- ABOUT THIS TASK: Return the data below, unchanged.

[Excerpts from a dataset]
/-- R328: SHAKEOUT_PROPOSAL. -/
def execShakeoutProposal (d m : Nat) (s : State) : Out := .next (asDie d (proposalAct m) s)

/-- R328: an answer noted in the shake-out under way. -/
def noteAnswer (m v : Nat) (c : Clock) : Clock :=
  { c with shake := c.shake.map fun k =>
      if k.commit.isSome then k else { k with answers := (m, v) :: k.answers.filter (·.1 != m) } }

/-- R328: SHAKEOUT_ANSWER. -/
def execShakeoutAnswer (d m v : Nat) (s : State) : Out :=
  .next (asDie d (fun s =>
    if (limitOf s.die.clock m).isNone then s else commitIfDone (onClock (noteAnswer m v) (hear m (some v) s))) s)

/-- R328: SHAKEOUT_COMMIT. -/
def execShakeoutCommit (d t : Nat) (values : List (Nat × Nat)) (s : State) : Out :=
  .next (asDie d (fun s =>
    if s.die.clock.gid = 0 then s
    else
      match s.die.clock.shake with
      | some k => noteCommit k.proposer t values (if (limitOf s.die.clock k.proposer).isNone then s else hear k.proposer none s)
      | none => noteCommit 0 t values s) s)

/-- R328: a commit applies: every announced limit becomes its agreement value. -/
def applyCommit (answers : List (Nat × Nat)) (c : Clock) : Clock :=
  let ms := answers.foldl (fun ms a => setLimit ms a.1 a.2) c.members
  { c with members := ms, freq := leastLimit ms 2250, shake := none }

/-- R328, R334: a commit of time `t` applies, and after it the notices of later times that have applied before it. -/
def settleCommit (t : Nat) (answers : List (Nat × Nat)) (c : Clock) : Clock :=
  lowerLimits (c.applied.filter fun n => decide (t < n.time)) { applyCommit answers c with applied := [] }

/-- R328, R333: SHAKEOUT_COMMIT_EFFECTIVE: at the commit's time every announced limit becomes its agreement value, and the
notices that waited for it apply. A member whose own limit is below its value then sends a notice (R327)
(DEDUCED, notes/assumptions/42.md). -/
def execShakeoutCommitEffective (d : Nat) (s : State) : Out :=
  .next (asDie d (fun s =>
    let now := s.dev.time.toNat
    match s.die.clock.shake with
    | some { commit := some t, answers := as, .. } =>
      if t ≤ now ∧ s.die.clock.joining.isNone then
        limitChanged (onClock (fun c => let k := settleCommit t as c; applyNotices (noticeDue now k) k) s)
      else s
    | _ => s) s)

/-- R329: a heartbeat of the die in focus, which while it is in a group sends the next 20 µs later. -/
def beat (s : State) : State :=
  if s.die.clock.gid = 0 then s
  else
    let self := memberNum s s.die.id
    inTime 20000 (.heartbeatSend s.die.id)
      (tell (fun d => .heartbeat d self (ownLimit s.die.clock)) (cancelTimer (.heartbeatSend s.die.id) s))

/-- R329: HEARTBEAT_SEND. -/
def execHeartbeatSend (d : Nat) (s : State) : Out := .next (asDie d beat s)

/-- R329, R332: HEARTBEAT: a member's message ends its silence; its announced limit is restored, the ceiling is not
raised. -/
def execHeartbeat (d m limit : Nat) (s : State) : Out :=
  .next (asDie d (fun s => if (limitOf s.die.clock m).isNone then s else hear m (some limit) s) s)

/-- R324, R330, R331: GGROUP written: the die leaves its group and asks to join the one named; with no answer within
200 µs it founds it. -/
def ggroupAct (v : Nat) (s : State) : State :=
  if v = s.die.clock.gid then s else
    let self := memberNum s s.die.id
    let s := tell (fun d => .leaveMessage d self) s
    let s := cancelTimer (.joinTimeout s.die.id) (onClock (fun c =>
      { c with gid := v, members := [], notices := [], applied := [], shake := none, silent := [], sent := [], asked := [], pending := []
               joining := if v = 0 then none else some v }) s)
    if v = 0 then limitChanged s
    else inTime 200000 (.joinTimeout s.die.id) (tell (fun d => .joinRequest d self (ownLimit s.die.clock)) s)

- RESPONSE BELOW:
/-- R328: SHAKEOUT_PROPOSAL. -/
def execShakeoutProposal (d m : Nat) (s : State) : Out := .next (asDie d (proposalAct m) s)

/-- R328: an answer noted in the shake-out under way. -/
def noteAnswer (m v : Nat) (c : Clock) : Clock :=
  { c with shake := c.shake.map fun k =>
      if k.commit.isSome then k else { k with answers := (m, v) :: k.answers.filter (·.1 != m) } }

/-- R328: SHAKEOUT_ANSWER. -/
def execShakeoutAnswer (d m v : Nat) (s : State) : Out :=
  .next (asDie d (fun s =>
    if (limitOf s.die.clock m).isNone then s else commitIfDone (onClock (noteAnswer m v) (hear m (some v) s))) s)

/-- R328: SHAKEOUT_COMMIT. -/
def execShakeoutCommit (d t : Nat) (values : List (Nat × Nat)) (s : State) : Out :=
  .next (asDie d (fun s =>
    if s.die.clock.gid = 0 then s
    else
      match s.die.clock.shake with
      | some k => noteCommit k.proposer t values (if (limitOf s.die.clock k.proposer).isNone then s else hear k.proposer none s)
      | none => noteCommit 0 t values s) s)

/-- R328: a commit applies: every announced limit becomes its agreement value. -/
def applyCommit (answers : List (Nat × Nat)) (c : Clock) : Clock :=
  let ms := answers.foldl (fun ms a => setLimit ms a.1 a.2) c.members
  { c with members := ms, freq := leastLimit ms 2250, shake := none }

/-- R328, R334: a commit of time `t` applies, and after it the notices of later times that have applied before it. -/
def settleCommit (t : Nat) (answers : List (Nat × Nat)) (c : Clock) : Clock :=
  lowerLimits (c.applied.filter fun n => decide (t < n.time)) { applyCommit answers c with applied := [] }

/-- R328, R333: SHAKEOUT_COMMIT_EFFECTIVE: at the commit's time every announced limit becomes its agreement value, and the
notices that waited for it apply. A member whose own limit is below its value then sends a notice (R327)
(DEDUCED, notes/assumptions/42.md). -/
def execShakeoutCommitEffective (d : Nat) (s : State) : Out :=
  .next (asDie d (fun s =>
    let now := s.dev.time.toNat
    match s.die.clock.shake with
    | some { commit := some t, answers := as, .. } =>
      if t ≤ now ∧ s.die.clock.joining.isNone then
        limitChanged (onClock (fun c => let k := settleCommit t as c; applyNotices (noticeDue now k) k) s)
      else s
    | _ => s) s)

/-- R329: a heartbeat of the die in focus, which while it is in a group sends the next 20 µs later. -/
def beat (s : State) : State :=
  if s.die.clock.gid = 0 then s
  else
    let self := memberNum s s.die.id
    inTime 20000 (.heartbeatSend s.die.id)
      (tell (fun d => .heartbeat d self (ownLimit s.die.clock)) (cancelTimer (.heartbeatSend s.die.id) s))

/-- R329: HEARTBEAT_SEND. -/
def execHeartbeatSend (d : Nat) (s : State) : Out := .next (asDie d beat s)

/-- R329, R332: HEARTBEAT: a member's message ends its silence; its announced limit is restored, the ceiling is not
raised. -/
def execHeartbeat (d m limit : Nat) (s : State) : Out :=
  .next (asDie d (fun s => if (limitOf s.die.clock m).isNone then s else hear m (some limit) s) s)

/-- R324, R330, R331: GGROUP written: the die leaves its group and asks to join the one named; with no answer within
200 µs it founds it. -/
def ggroupAct (v : Nat) (s : State) : State :=
  if v = s.die.clock.gid then s else
    let self := memberNum s s.die.id
    let s := tell (fun d => .leaveMessage d self) s
    let s := cancelTimer (.joinTimeout s.die.id) (onClock (fun c =>
      { c with gid := v, members := [], notices := [], applied := [], shake := none, silent := [], sent := [], asked := [], pending := []
               joining := if v = 0 then none else some v }) s)
    if v = 0 then limitChanged s
    else inTime 200000 (.joinTimeout s.die.id) (tell (fun d => .joinRequest d self (ownLimit s.die.clock)) s)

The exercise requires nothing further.